§ Supplied data
/-- An actuator whose media work is barred: reaction 2 or higher, a disable, or its engine or link away (R107, R151, R438, R446). -/
def State.mediaBarred (s : State) (n : Nat) : Bool :=
  2 ≤ s.reactAct n || s.rdN Reg.dis_STATE n != 0 || s.rdN Reg.dis_STATE (64 + n / 2) != 0 || (s.act n).noEngine
    || !(s.up (n / 2))

/-- The media credit is used up: no operation starts (R424). DEDUCED: log 86. -/
def State.creditOut (s : State) (n : Nat) : Bool := decide (s.rdInt Reg.thermAct_MEDIA_CREDIT n 0 ≤ 0)

def State.opRead (e n : Nat) (s : State) : State :=
    if s.descOk e n true = false then s.opStatus e 5
    else
      match (s.act n).mq.find? (fun x => x.idx == s.opEntry e && x.opc == 1) with
      | none => s.opStatus e 5
      | some x =>
        let c := s.entryCheck n x
        if c ≠ 0 then s.opStatus e c
        else if s.opSpec e then s.opStatus e 4
        else if s.mediaBarred n then s.opStatus e 5
        else
          let s := s.selectHead n (s.opHead e) (s.opTrack e)
          let s := s.opStart n ⟨1, s.opHead e, x.idx, s.opTrack e, s.opFirst e, s.opCount e, 0, false, 0, none, 0, none⟩
          s.openSpan n

/-- A seek ends once ON_TRACK holds on its track and head (R179, R204). DEDUCED: log 143. -/
def State.seekEnd (s : State) (n : Nat) : State :=
  match (s.act n).op with
  | some o =>
    if o.opc = 3 ∧ s.rdB Reg.demod_ON_TRACK n ∧ s.rdN Reg.demod_SEL_HEAD n = o.head
        ∧ s.rd Reg.demod_TARGET n = toW (s.targetOf n (256 * o.track)) then s.endWork n else s
  | none => s

def State.opSeek (e n : Nat) (s : State) : State :=
    if s.descOk e n false = false then s.opStatus e 5
    else if s.opEntry e ≠ 0x7FF then s.opStatus e 5
    else if s.opSpec e then
      if s.openOfSrc e 3 = some (s.opEpoch e) then
        let s := s.selectHead n (s.opHead e) (s.opTrack e)
        let s := s.wrB Reg.demod_SPEC_TARGET n true
        (s.opStart n ⟨3, s.opHead e, 0x7FF, s.opTrack e, 0, 0, s.opEpoch e, true, 0, none, 0, none⟩).seekEnd n
      else s.opStatus e 4
    else if s.mediaBarred n then s.opStatus e 5
    else
      let s := s.selectHead n (s.opHead e) (s.opTrack e)
      (s.opStart n ⟨3, s.opHead e, 0x7FF, s.opTrack e, 0, 0, 0, false, 0, none, 0, none⟩).seekEnd n

def State.opRunahead (e n : Nat) (s : State) : State :=
    if s.descOk e n true = false ∨ s.runaheadMax e < (s.act n).raDone + s.opCount e ∨ s.opEntry e ≠ 0x7FF then s.opStatus e 5
    else if s.openOfSrc e 1 ≠ some (s.opEpoch e) ∨ (s.act n).lastRead ≠ some (s.opHead e, s.opTrack e) then s.opStatus e 4
    else if s.runaheadOk n = false then s.opStatus e 1
    else if s.mediaBarred n then s.opStatus e 5
    else
      let s := s.selectHead n (s.opHead e) (s.opTrack e)
      s.opStart n ⟨4, s.opHead e, 0x7FF, s.opTrack e, s.opFirst e, s.opCount e, s.opEpoch e, true, 0, none, 0, none⟩

/-- The operation in hand ends at the next sector boundary and its entry stays queued (R194, R424). A run-ahead epoch stays open: the engine
chaffs it (R201). -/
def State.opCut (s : State) (n : Nat) : State :=
  match (s.act n).op with
  | some o =>
    let s := if o.opc = 2 then s.seqClose n else s
    let s := s.endWork n
    let s := match o.confEpoch with | some ep => s.spanDecide n ep true | none => s
    s.mqRefresh n
  | none => s

/-- Class of an operation: its entry's, its recovery record's, or 4 (R191, R242). -/
def State.opPrio (s : State) (n : Nat) (o : OpSt) : Nat :=
  match o.recov with
  | some k => (((s.pool.records.find? (fun r => r.n.act == n && (r.n.head, r.n.track, r.n.sector, r.stamp) == k)).map (·.prio))).getD 4
  | none => match (s.act n).mq.find? (fun x => x.idx == o.entry) with | some x => x.prio | none => 4
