-- ==== Sys2Proof/Machine/Nvme.lean ====
section
/-!
DEFINITION. Machine/Nvme.lean: the queue and command engine of 13_host_queues.md: arbitration and admission, queues, aborts,
features, asynchronous events and the controller's own enable, reset and shutdown.
-/

namespace Sys2Proof.Machine

/-! ### Fields of commands -/

/-- PRESUMED: log 34. -/
def sqeLba (e : Sqe) : Nat := e.cdw10.toNat + 2 ^ 32 * e.cdw11.toNat
def sqeNlb (e : Sqe) : Nat := e.cdw12.toNat % 65536 + 1

def stOpcode : Nat := st 0 0x01 true
def stRange : Nat := st 0 0x80 true
def stSanitize : Nat := st 0 0x1D false
def stSanFailed : Nat := st 1 0x1C true
def stFormat : Nat := st 0 0x84 false

/-- Admin opcodes of R333. -/
def adminOpcodes : List Nat := [0, 1, 2, 4, 5, 6, 8, 9, 0xA, 0xC, 0xD, 0x10, 0x11, 0x14, 0x15, 0x1D, 0x1E, 0x80, 0x84]

/-- Admin commands that NVMe permits while a sanitize runs. PRESUMED: log 36. -/
def sanAllowed : List Nat := [0, 1, 2, 4, 5, 6, 8, 9, 0xA, 0xC]

/-- Feature identifiers of R335. -/
def featureIds : List Nat := [1, 2, 4, 5, 6, 7, 8, 9, 0xB, 0xC, 0xE]

/-! ### Namespaces (R337) -/

/-- LBAs of a namespace. -/
def State.nsSize (s : State) (nsid : Nat) : Nat :=
  match s.sideDesc (nsAct nsid) with
  | some d => if nsIsConv nsid then d.convLbas else d.zoneCnt * 65536
  | none => 0

/-- The NSID names a namespace that exists: of an actuator that exists, and for a conventional one, created and not empty. -/
def State.nsExists (s : State) (nsid : Nat) : Bool :=
  1 ≤ nsid && nsid ≤ 128 && s.actExists (nsAct nsid) && !(s.fused (nsAct nsid / 2))
    && (!(nsIsConv nsid) || (s.host.created.getLsbD (nsAct nsid)
        && (match s.sideDesc (nsAct nsid) with | some d => d.convLbas != 0 | none => true)))

def State.nsActive (s : State) (nsid : Nat) : Bool := s.nsExists nsid && s.host.attached.getLsbD (nsid - 1)

/-- A thermal shutdown stands for the actuator (R363, R422). -/
def State.thermalStop (s : State) (n : Nat) : Bool :=
  s.flt.active.any (fun a => (a.ftype == 0x0506 || a.ftype == 0x0C01) && a.acts.getLsbD n)

/-- Commands to the actuator's namespaces are executed, or admitted and held until R107's, R112's, R324's or R438's time has
passed (R105, R337, R446). -/
def State.nsReady (s : State) (nsid : Nat) : Bool :=
  let n := nsAct nsid
  let a := s.act n
  s.bound (n / 2) && (a.ready || a.holding || 2 ≤ s.reactAct n) && !a.holdExpired && !a.reloadLate && !(s.thermalStop n)
    && s.rdN Reg.dis_STATE n == 0 && s.rdN Reg.dis_STATE (64 + n / 2) == 0

/-! ### Slots (R341) -/

/-- Slots in use of a pool: 0 shared, 1 the admin reserve, 2 the urgent reserve. -/
def State.poolUsed (s : State) (p : Nat) : Nat := (s.host.cmds.filter (fun c => c.pool == p)).length

/-- The pool a command draws from, none where no slot is left to it. -/
def State.slotPool (s : State) (admin urgent : Bool) : Option Nat :=
  let q := s.str.queue
  let shared := s.poolUsed 0 < 65536 - q.slotAdmin - q.slotUrgent
  if admin ∧ s.poolUsed 1 < q.slotAdmin then some 1
  else if urgent ∧ s.poolUsed 2 < q.slotUrgent then some 2
  else if shared then some 0 else none

/-- The lowest free slot. -/
def State.freeSlotNo (s : State) : Nat :=
  ((List.range (s.host.cmds.length + 1)).find? (fun i => s.host.cmds.all (fun c => c.slot != i))).getD s.host.cmds.length

/-! ### Arbitration (R343) -/

def Sq.waiting (q : Sq) : Bool := q.head != q.tail

/-- The next queue in round robin after `last` among those of a class that hold entries. -/
def State.rrNext (s : State) (cls last : Nat) : Option Sq :=
  let qs := sortBy (fun (a b : Sq) => a.id ≤ b.id) (s.host.sqs.filter (fun q => q.id != 0 && q.prio == cls && q.waiting))
  match qs.find? (fun q => last < q.id) with
  | some q => some q
  | none => qs.head?

/-- Commands a queue's turn may take: 2^AB, or every one when AB is 7, within the class's credit. -/
def State.burst (s : State) (credit : Nat) : Nat :=
  let ab := s.rdN Reg.qce_ARB_AB 0
  if ab = 7 then credit else min (2 ^ ab) credit
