-- ==== Sys2Proof/Machine/NvmeIo.lean ====
section
/-!
DEFINITION. Machine/NvmeIo.lean: the NVM commands of 13_host_queues.md: writes into the volatile buffer, reads in admission
order, Flush, Verify, and the failures of host memory (R331, R346 to R349).
-/

namespace Sys2Proof.Machine

/-! ### Grains into the buffer (R347, R348, R368) -/

/-- One grain of a write fills its placeholder: payload and tag go to a free index of partition 0, which is write-through (R12, R348, R402). -/
def State.bufferGrain (s : State) (c : Cmd) (lba : Nat) (payload : List Byte) : State :=
  let conv := nsIsConv c.sqe.nsid.toNat
  let x := freePlace (s.buf.map (·.place))
  let t : Tag := { Tag.zero with
    act := c.act, nsConv := conv, prio := c.prio, slot := c.slot, idx := lba - c.lba, lba := lba, stamp := c.stamp, len := 4096,
    frameTs := (s.act c.act).frameNo.toNat }
  let s := s.putGrain idDma 0 x t payload
  let s : State := { s with buf := s.buf ++ [⟨t, x, false, c.fua, false⟩] }
  let s := s.updHost (fun h => { h with places := h.places.filter (fun p => !(p.slot == c.slot && p.lba == lba && p.stamp == c.stamp)) })
  let s := s.updCmd c.slot (fun x => { x with left := x.left.filter (fun l => l != lba), room := x.room - 1 })
  let s := s.bufRefresh
  if conv then s
  else
    let z := zoneOf lba
    let s := s.setZone c.act z (fun x => { x with hwp := zoneOfs lba + 1 })
    if (s.zone c.act z).hwp = 65408 then s.zoneFull c.act z else s

/-- A write of zeros fills what room it has been given. -/
def State.fillZeroes (s : State) (slot fuel : Nat) : State :=
  match fuel, s.cmd slot with
  | fuel + 1, some c =>
    if c.begun ∧ c.sqe.opc = 0x08 ∧ c.admin = false ∧ c.room ≠ 0 then
      match c.left with
      | l :: _ => (s.bufferGrain c l (List.replicate 4096 0)).fillZeroes slot fuel
      | [] => s
    else s
  | _, _ => s

/-- A fetched grain reaches the buffer; in a zone they enter in LBA order. One whose TAG_CRC fails on the way is discarded, and its command
completes with Internal Error (R14). -/
def execDataGrainBuffered (slot : BitVec 16) (index : Nat) (payload : List Byte) (tagOk : Bool) (s : State) : Res :=
  .next (
    match s.cmd slot.toNat with
    | some c =>
      let lba := c.lba + index
      let inOrder := nsIsConv c.sqe.nsid.toNat || c.left.head? == some lba
      if c.begun ∧ c.writes ∧ c.sqe.opc ≠ 0x08 ∧ c.aborted = false ∧ c.room ≠ 0 ∧ c.left.contains lba ∧ inOrder then
        if tagOk then (s.bufferGrain c lba payload).settle
        else (((s.raise 0x0400 0).abortWork c).complete c.slot stInternal).settle
      else s
    | none => s)

/-- Freed space goes to the writes that wait for it, in stamp order. -/
def execBufWaitResume (s : State) : Res :=
  .next (
    let s := s.bufRefresh.giveRoom
    (s.host.cmds.foldl (fun s c => s.fillZeroes c.slot c.room) s).settle)

/-! ### Writes (R282, R284, R348) -/

/-- The data fetch of a write starts. -/
def execWrite (slot : BitVec 16) (s : State) : Res := .next (s.ioRow slot 0x01 (fun _ s => s))

/-- Append at the write pointer; the LBA it starts at is returned in dwords 0 and 1 (R333). -/
def execZoneAppend (slot : BitVec 16) (s : State) : Res := .next (s.ioRow slot 0x7D (fun _ s => s))

def execWriteZeroes (slot : BitVec 16) (s : State) : Res :=
  .next (s.ioRow slot 0x08 (fun c s => (s.fillZeroes c.slot c.count).settle))

/-! ### Reads (R255, R347, R372) -/

/-- The LBA waits in a media entry of the command. -/
def State.inMedia (s : State) (c : Cmd) (lba : Nat) : Bool :=
  let covers (e : MqEntry) : Bool := e.slot == c.slot && e.stamp == c.stamp && e.opc == 1 && e.lba ≤ lba && lba < e.lba + e.count
  (s.act c.act).mq.any covers || s.host.waiting.any (fun w => w.1 == c.act && covers w.2)

/-- What the command's LBA reads as without the media: its pinned grain, the recovered or the cached grain, or zeros. -/
def State.readSource (s : State) (c : Cmd) (lba : Nat) : Option (List Byte × Option BufGrain) :=
  let conv := nsIsConv c.sqe.nsid.toNat
  match s.host.pins.find? (fun p => p.1 == c.slot && p.2.2.2.1 == lba) with
  | some p =>
    (s.buf.find? (fun g => g.tag.act == p.2.1 && g.tag.nsConv == conv && g.tag.lba == lba && g.tag.stamp == p.2.2.2.2)).map
      (fun g => (s.grainBytes 0 g.place, some g))
  | none =>
    match s.stagedGrain c.act conv lba with
    | some b => some (b, none)
    | none =>
      match (if c.sqe.opc = 0x02 ∧ c.sqe.cdw12.getLsbD 30 = false then s.cached c.act conv lba else none) with
      | some g => some (s.grainBytes 6 g.place, none)
      | none => if s.readsZero c.act conv lba then some (List.replicate 4096 0, none) else none

/-- A cached grain that fails its check is discarded, and its LBA is read from the media (R14, R397). -/
def State.cacheCheck (s : State) (n : Nat) (conv : Bool) (lba : Nat) : State :=
  match s.cached n conv lba with
  | none => s
  | some g =>
    if s.grainGood 6 g.place then s
    else
      let inj := s.injAny 0x0400 0 (· == areaWord 6 g.place)
      let poisoned := !(s.grainClean 6 g.place)
      let s : State := { s with cache := s.cache.filter (fun y => y != g) }
      if poisoned then s.bump Reg.gran_DROP_POISON_CNT 0 else s.raise 0x0400 0 0 inj

/-- Serve the LBAs that need no media. -/
def State.serve (s : State) (c : Cmd) : State :=
  let conv := nsIsConv c.sqe.nsid.toNat
  c.left.foldl (fun s lba =>
    if s.inMedia c lba ∨ (s.cmd c.slot).isNone then s
    else
      let s := s.cacheCheck c.act conv lba
      match s.readSource c lba with
      | some (b, g) =>
        match g.filter (fun g => !(s.grainGood 0 g.place)) with
        | some g => (s.badGrain 0x0400 0 g).complete c.slot stInternal    -- a pinned grain fails its tag check (R14, R364)
        | none =>
          let s := if c.sqe.opc = 0x02 then s.emit (.grain c.slot (lba - c.lba) lba b) else s
          s.updCmd c.slot (fun x => { x with left := x.left.filter (fun l => l != lba) })
      | none => s.mqWait c.act ⟨0, c.prio, 1, conv, c.fua, c.slot, lba, 1, c.stamp, 0, [], .host⟩) s

/-- A read with an LBA on the lost-range list completes with Unrecovered Read Error (R255, R256). -/
def State.readStart (s : State) (c : Cmd) : State :=
  let conv := nsIsConv c.sqe.nsid.toNat
  match c.left.find? (fun l => s.isLost c.act conv l) with
  | some l =>
    let s := (s.bump Reg.poolAct_URE_CNT c.act).updHost (fun h => { h with dataErrors := h.dataErrors + 1 })
    ((s.errEntry c (stUnrecovered true) l).complete c.slot (stUnrecovered true)).settle
  | none => (s.serve c).settle

def execRead (slot : BitVec 16) (s : State) : Res := .next (s.ioRow slot 0x02 (fun c s => s.readStart c))

/-- Verify reads the media and runs the ladder; it transfers nothing (R333). -/
def execVerify (slot : BitVec 16) (s : State) : Res := .next (s.ioRow slot 0x0C (fun c s => s.readStart c))

/-! ### Flush (R283) -/

/-- It waits for the older buffered grains, and for the remap and lost-range additions staged. DEDUCED: log 37. -/
def execFlush (slot : BitVec 16) (s : State) : Res :=
  .next (s.ioRow slot 0x00 (fun c s =>
    let nsid := c.sqe.nsid.toNat
    let acts := if nsid = 0xFFFFFFFF then List.range 64 else [nsAct nsid]
    let gs := match c.hold with | .flush _ gs => gs | _ => []
    (s.updCmd c.slot (fun x => { x with hold := .flush (acts.flatMap (fun n => s.gensDue n [1, 2])) gs })).settle))

/-! ### Host memory fails (R331) -/

def execDmaError (slot : BitVec 16) (kind : DmaFail) (s : State) : Res :=
  .next (
    match s.cmd slot.toNat with
    | some c =>
      if c.open = false then s
      else
        let s := s.bump Reg.pcie_DMA_ERR_CNT 0
        let s := match kind with
          | .poisoned => s.bump Reg.pcie_POISON_CNT 0
          | .timeout => s.bump Reg.pcie_CPL_TMO_CNT 0
          | _ => s
        ((s.abortWork c).complete c.slot (st 0 0x04 false)).settle
    | none => s)

end Sys2Proof.Machine
end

§ What you need to do
Repeat the entries above verbatim, but only from the line that has "def sqeLba (e" down to the line that has "def stFormat : Nat := st 0 0x84 false", inclusive.

§ Solution to this exercise
def sqeLba (e : Sqe) : Nat := e.cdw10.toNat + 2 ^ 32 * e.cdw11.toNat
def sqeNlb (e : Sqe) : Nat := e.cdw12.toNat % 65536 + 1

def stOpcode : Nat := st 0 0x01 true
def stRange : Nat := st 0 0x80 true
def stSanitize : Nat := st 0 0x1D false
def stSanFailed : Nat := st 1 0x1C true
def stFormat : Nat := st 0 0x84 false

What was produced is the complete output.